Special Seminar: Albert Gu, "New Structured Primitives for Machine Learning"
From Erin Klapacz
Abstract: Machine learning models are composed of simple primitives such as matrix multiplication and sequence transformations. Studying and improving these primitives is critical to advancing the capabilities of ML models: for example, the advent of powerful representations such as convolutions and self-attention led to breakthroughs in deep learning. However, existing models still have many drawbacks, including computational inefficiency and difficulty modeling long context; as a result, end-to-end models remain ineffective across a wide variety of important domains. In this talk, I will introduce several new primitives for machine learning models to address these challenges. These include new representations for structured linear algebra that allow faster matrix computations, and the HiPPO framework for encoding long context in continuous signals. I will then present the Structured State Space sequence model (S4), a new primitive that builds upon these representations to set state-of-the-art results across domains such as images, audio, and time-series. Together, these methods provide effective new building blocks for machine learning models, especially towards addressing temporal data at scale, which remains an open challenge.

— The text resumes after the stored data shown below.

@[simp] theorem State.takeSeq_ports (s : State) : (s.takeSeq).ports = s.ports := rfl

@[simp] theorem State.takeSeq_linkWindows (s : State) : (s.takeSeq).linkWindows = s.linkWindows := rfl

@[simp] theorem State.takeSeq_linkAllow (s : State) : (s.takeSeq).linkAllow = s.linkAllow := rfl

@[simp] theorem State.takeSeq_outOfStep (s : State) : (s.takeSeq).outOfStep = s.outOfStep := rfl

@[simp] theorem State.takeSeq_deviceId (s : State) : (s.takeSeq).deviceId = s.deviceId := rfl

@[simp] theorem State.takeSeq_master (s : State) : (s.takeSeq).master = s.master := rfl

@[simp] theorem State.takeSeq_inStep (s : State) : (s.takeSeq).inStep = s.inStep := rfl

@[simp] theorem State.takeSeq_windows (s : State) : (s.takeSeq).windows = s.windows := rfl

@[simp] theorem State.takeSeq_sealedDrops (s : State) : (s.takeSeq).sealedDrops = s.sealedDrops := rfl

@[simp] theorem State.takeSeq_mailbox (s : State) : (s.takeSeq).mailbox = s.mailbox := rfl

@[simp] theorem State.takeSeq_identity (s : State) : (s.takeSeq).identity = s.identity := rfl

@[simp] theorem State.takeSeq_capMap (s : State) : (s.takeSeq).capMap = s.capMap := rfl

@[simp] theorem State.takeSeq_phase (s : State) : (s.takeSeq).phase = s.phase := rfl

@[simp] theorem State.takeSeq_firmware (s : State) : (s.takeSeq).firmware = s.firmware := rfl

@[simp] theorem State.takeSeq_config (s : State) : (s.takeSeq).config = s.config := rfl

@[simp] theorem State.takeSeq_throttle (s : State) : (s.takeSeq).throttle = s.throttle := rfl

@[simp] theorem State.takeSeq_cycles (s : State) : (s.takeSeq).cycles = s.cycles := rfl

@[simp] theorem State.takeSeq_corrected (s : State) : (s.takeSeq).corrected = s.corrected := rfl

@[simp] theorem State.takeSeq_outbox (s : State) : (s.takeSeq).outbox = s.outbox := rfl

@[simp] theorem State.takeSeq_replies (s : State) : (s.takeSeq).replies = s.replies := rfl

@[simp] theorem State.takeSeq_hostData (s : State) : (s.takeSeq).hostData = s.hostData := rfl

@[simp] theorem State.takeSeq_report (s : State) : (s.takeSeq).report = s.report := rfl

@[simp] theorem State.takeSeq_skew (s : State) : (s.takeSeq).skew = s.skew := rfl

@[simp] theorem State.takeSeq_lastSync (s : State) : (s.takeSeq).lastSync = s.lastSync := rfl

@[simp] theorem State.takeSeq_ref (s : State) : (s.takeSeq).ref = s.ref := rfl

@[simp] theorem State.takeSeq_vacating (s : State) : (s.takeSeq).vacating = s.vacating := rfl

@[simp] theorem State.takeSeq_repairs (s : State) : (s.takeSeq).repairs = s.repairs := rfl

@[simp] theorem State.takeSeq_hostWrites (s : State) : (s.takeSeq).hostWrites = s.hostWrites := rfl

/-! `State.fresh` -/

@[simp] theorem State.fresh_agenda (s : State) : (s.fresh).agenda = s.agenda := rfl

@[simp] theorem State.fresh_focus (s : State) : (s.fresh).focus = s.focus := rfl

@[simp] theorem State.fresh_seq (s : State) : (s.fresh).seq = s.seq := rfl

@[simp] theorem State.fresh_tick (s : State) : (s.fresh).tick = s.tick := rfl

@[simp] theorem State.fresh_now (s : State) : (s.fresh).now = s.now := rfl

@[simp] theorem State.fresh_mem (s : State) : (s.fresh).mem = s.mem := rfl

@[simp] theorem State.fresh_hostMem (s : State) : (s.fresh).hostMem = s.hostMem := rfl

@[simp] theorem State.fresh_sram (s : State) : (s.fresh).sram = s.sram := rfl

@[simp] theorem State.fresh_zeroBanks (s : State) : (s.fresh).zeroBanks = s.zeroBanks := rfl

@[simp] theorem State.fresh_spStamp (s : State) : (s.fresh).spStamp = s.spStamp := rfl

@[simp] theorem State.fresh_homeCache (s : State) : (s.fresh).homeCache = s.homeCache := rfl

@[simp] theorem State.fresh_remaps (s : State) : (s.fresh).remaps = s.remaps := rfl

@[simp] theorem State.fresh_units (s : State) : (s.fresh).units = s.units := rfl

@[simp] theorem State.fresh_teams (s : State) : (s.fresh).teams = s.teams := rfl

@[simp] theorem State.fresh_grids (s : State) : (s.fresh).grids = s.grids := rfl

@[simp] theorem State.fresh_contexts (s : State) : (s.fresh).contexts = s.contexts := rfl

@[simp] theorem State.fresh_doorbells (s : State) : (s.fresh).doorbells = s.doorbells := rfl

@[simp] theorem State.fresh_l1 (s : State) : (s.fresh).l1 = s.l1 := rfl

@[simp] theorem State.fresh_l2 (s : State) : (s.fresh).l2 = s.l2 := rfl

@[simp] theorem State.fresh_recalls (s : State) : (s.fresh).recalls = s.recalls := rfl

@[simp] theorem State.fresh_evictedLease (s : State) : (s.fresh).evictedLease = s.evictedLease := rfl

@[simp] theorem State.fresh_evictedStamp (s : State) : (s.fresh).evictedStamp = s.evictedStamp := rfl

@[simp] theorem State.fresh_towerStamp (s : State) : (s.fresh).towerStamp = s.towerStamp := rfl

@[simp] theorem State.fresh_signals (s : State) : (s.fresh).signals = s.signals := rfl

@[simp] theorem State.fresh_batches (s : State) : (s.fresh).batches = s.batches := rfl

@[simp] theorem State.fresh_copies (s : State) : (s.fresh).copies = s.copies := rfl

@[simp] theorem State.fresh_gathers (s : State) : (s.fresh).gathers = s.gathers := rfl

@[simp] theorem State.fresh_versions (s : State) : (s.fresh).versions = s.versions := rfl

@[simp] theorem State.fresh_readers (s : State) : (s.fresh).readers = s.readers := rfl

@[simp] theorem State.fresh_edges (s : State) : (s.fresh).edges = s.edges := rfl

@[simp] theorem State.fresh_deferred (s : State) : (s.fresh).deferred = s.deferred := rfl

@[simp] theorem State.fresh_regions (s : State) : (s.fresh).regions = s.regions := rfl

@[simp] theorem State.fresh_regionCount (s : State) : (s.fresh).regionCount = s.regionCount := rfl

@[simp] theorem State.fresh_pubs (s : State) : (s.fresh).pubs = s.pubs := rfl

@[simp] theorem State.fresh_subs (s : State) : (s.fresh).subs = s.subs := rfl

@[simp] theorem State.fresh_msgs (s : State) : (s.fresh).msgs = s.msgs := rfl

@[simp] theorem State.fresh_saved (s : State) : (s.fresh).saved = s.saved := rfl

@[simp] theorem State.fresh_poisonMem (s : State) : (s.fresh).poisonMem = s.poisonMem := rfl

@[simp] theorem State.fresh_poisonSram (s : State) : (s.fresh).poisonSram = s.poisonSram := rfl

@[simp] theorem State.fresh_poisonL1 (s : State) : (s.fresh).poisonL1 = s.poisonL1 := rfl

@[simp] theorem State.fresh_poisonL2 (s : State) : (s.fresh).poisonL2 = s.poisonL2 := rfl

@[simp] theorem State.fresh_keys (s : State) : (s.fresh).keys = s.keys := rfl

@[simp] theorem State.fresh_lineKeys (s : State) : (s.fresh).lineKeys = s.lineKeys := rfl

@[simp] theorem State.fresh_retiredChannels (s : State) : (s.fresh).retiredChannels = s.retiredChannels := rfl

@[simp] theorem State.fresh_spareClusters (s : State) : (s.fresh).spareClusters = s.spareClusters := rfl

@[simp] theorem State.fresh_sparedRows (s : State) : (s.fresh).sparedRows = s.sparedRows := rfl

@[simp] theorem State.fresh_sparedLanes (s : State) : (s.fresh).sparedLanes = s.sparedLanes := rfl

@[simp] theorem State.fresh_vacated (s : State) : (s.fresh).vacated = s.vacated := rfl

@[simp] theorem State.fresh_ports (s : State) : (s.fresh).ports = s.ports := rfl

@[simp] theorem State.fresh_linkWindows (s : State) : (s.fresh).linkWindows = s.linkWindows := rfl

@[simp] theorem State.fresh_linkAllow (s : State) : (s.fresh).linkAllow = s.linkAllow := rfl

@[simp] theorem State.fresh_outOfStep (s : State) : (s.fresh).outOfStep = s.outOfStep := rfl

@[simp] theorem State.fresh_deviceId (s : State) : (s.fresh).deviceId = s.deviceId := rfl

@[simp] theorem State.fresh_master (s : State) : (s.fresh).master = s.master := rfl

@[simp] theorem State.fresh_inStep (s : State) : (s.fresh).inStep = s.inStep := rfl

@[simp] theorem State.fresh_windows (s : State) : (s.fresh).windows = s.windows := rfl

@[simp] theorem State.fresh_sealedDrops (s : State) : (s.fresh).sealedDrops = s.sealedDrops := rfl

@[simp] theorem State.fresh_mailbox (s : State) : (s.fresh).mailbox = s.mailbox := rfl

@[simp] theorem State.fresh_identity (s : State) : (s.fresh).identity = s.identity := rfl

@[simp] theorem State.fresh_capMap (s : State) : (s.fresh).capMap = s.capMap := rfl

@[simp] theorem State.fresh_phase (s : State) : (s.fresh).phase = s.phase := rfl

@[simp] theorem State.fresh_firmware (s : State) : (s.fresh).firmware = s.firmware := rfl

@[simp] theorem State.fresh_config (s : State) : (s.fresh).config = s.config := rfl

@[simp] theorem State.fresh_throttle (s : State) : (s.fresh).throttle = s.throttle := rfl

@[simp] theorem State.fresh_cycles (s : State) : (s.fresh).cycles = s.cycles := rfl

@[simp] theorem State.fresh_corrected (s : State) : (s.fresh).corrected = s.corrected := rfl

@[simp] theorem State.fresh_outbox (s : State) : (s.fresh).outbox = s.outbox := rfl

@[simp] theorem State.fresh_replies (s : State) : (s.fresh).replies = s.replies := rfl

@[simp] theorem State.fresh_hostData (s : State) : (s.fresh).hostData = s.hostData := rfl

@[simp] theorem State.fresh_report (s : State) : (s.fresh).report = s.report := rfl

@[simp] theorem State.fresh_skew (s : State) : (s.fresh).skew = s.skew := rfl

@[simp] theorem State.fresh_lastSync (s : State) : (s.fresh).lastSync = s.lastSync := rfl

@[simp] theorem State.fresh_ref (s : State) : (s.fresh).ref = s.ref := rfl

@[simp] theorem State.fresh_vacating (s : State) : (s.fresh).vacating = s.vacating := rfl

@[simp] theorem State.fresh_repairs (s : State) : (s.fresh).repairs = s.repairs := rfl

@[simp] theorem State.fresh_hostWrites (s : State) : (s.fresh).hostWrites = s.hostWrites := rfl

/-! `State.elapse` -/

@[simp] theorem State.elapse_agenda (s : State) (n : Nat) : (s.elapse n).agenda = s.agenda := rfl

@[simp] theorem State.elapse_focus (s : State) (n : Nat) : (s.elapse n).focus = s.focus := rfl

@[simp] theorem State.elapse_seq (s : State) (n : Nat) : (s.elapse n).seq = s.seq := rfl

@[simp] theorem State.elapse_mem (s : State) (n : Nat) : (s.elapse n).mem = s.mem := rfl

@[simp] theorem State.elapse_hostMem (s : State) (n : Nat) : (s.elapse n).hostMem = s.hostMem := rfl

@[simp] theorem State.elapse_sram (s : State) (n : Nat) : (s.elapse n).sram = s.sram := rfl

@[simp] theorem State.elapse_zeroBanks (s : State) (n : Nat) : (s.elapse n).zeroBanks = s.zeroBanks := rfl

Bio: Albert Gu is a Ph.D. candidate in the Department of Computer Science at Stanford University, advised by Christopher Ré. His research broadly studies structured representations for advancing the capabilities of machine learning and deep learning models, with focuses on structured linear algebra, non-Euclidean representations, and theory of sequence models. Previously, he completed a B.S. in Mathematics and Computer Science at Carnegie Mellon University, and an internship at DeepMind.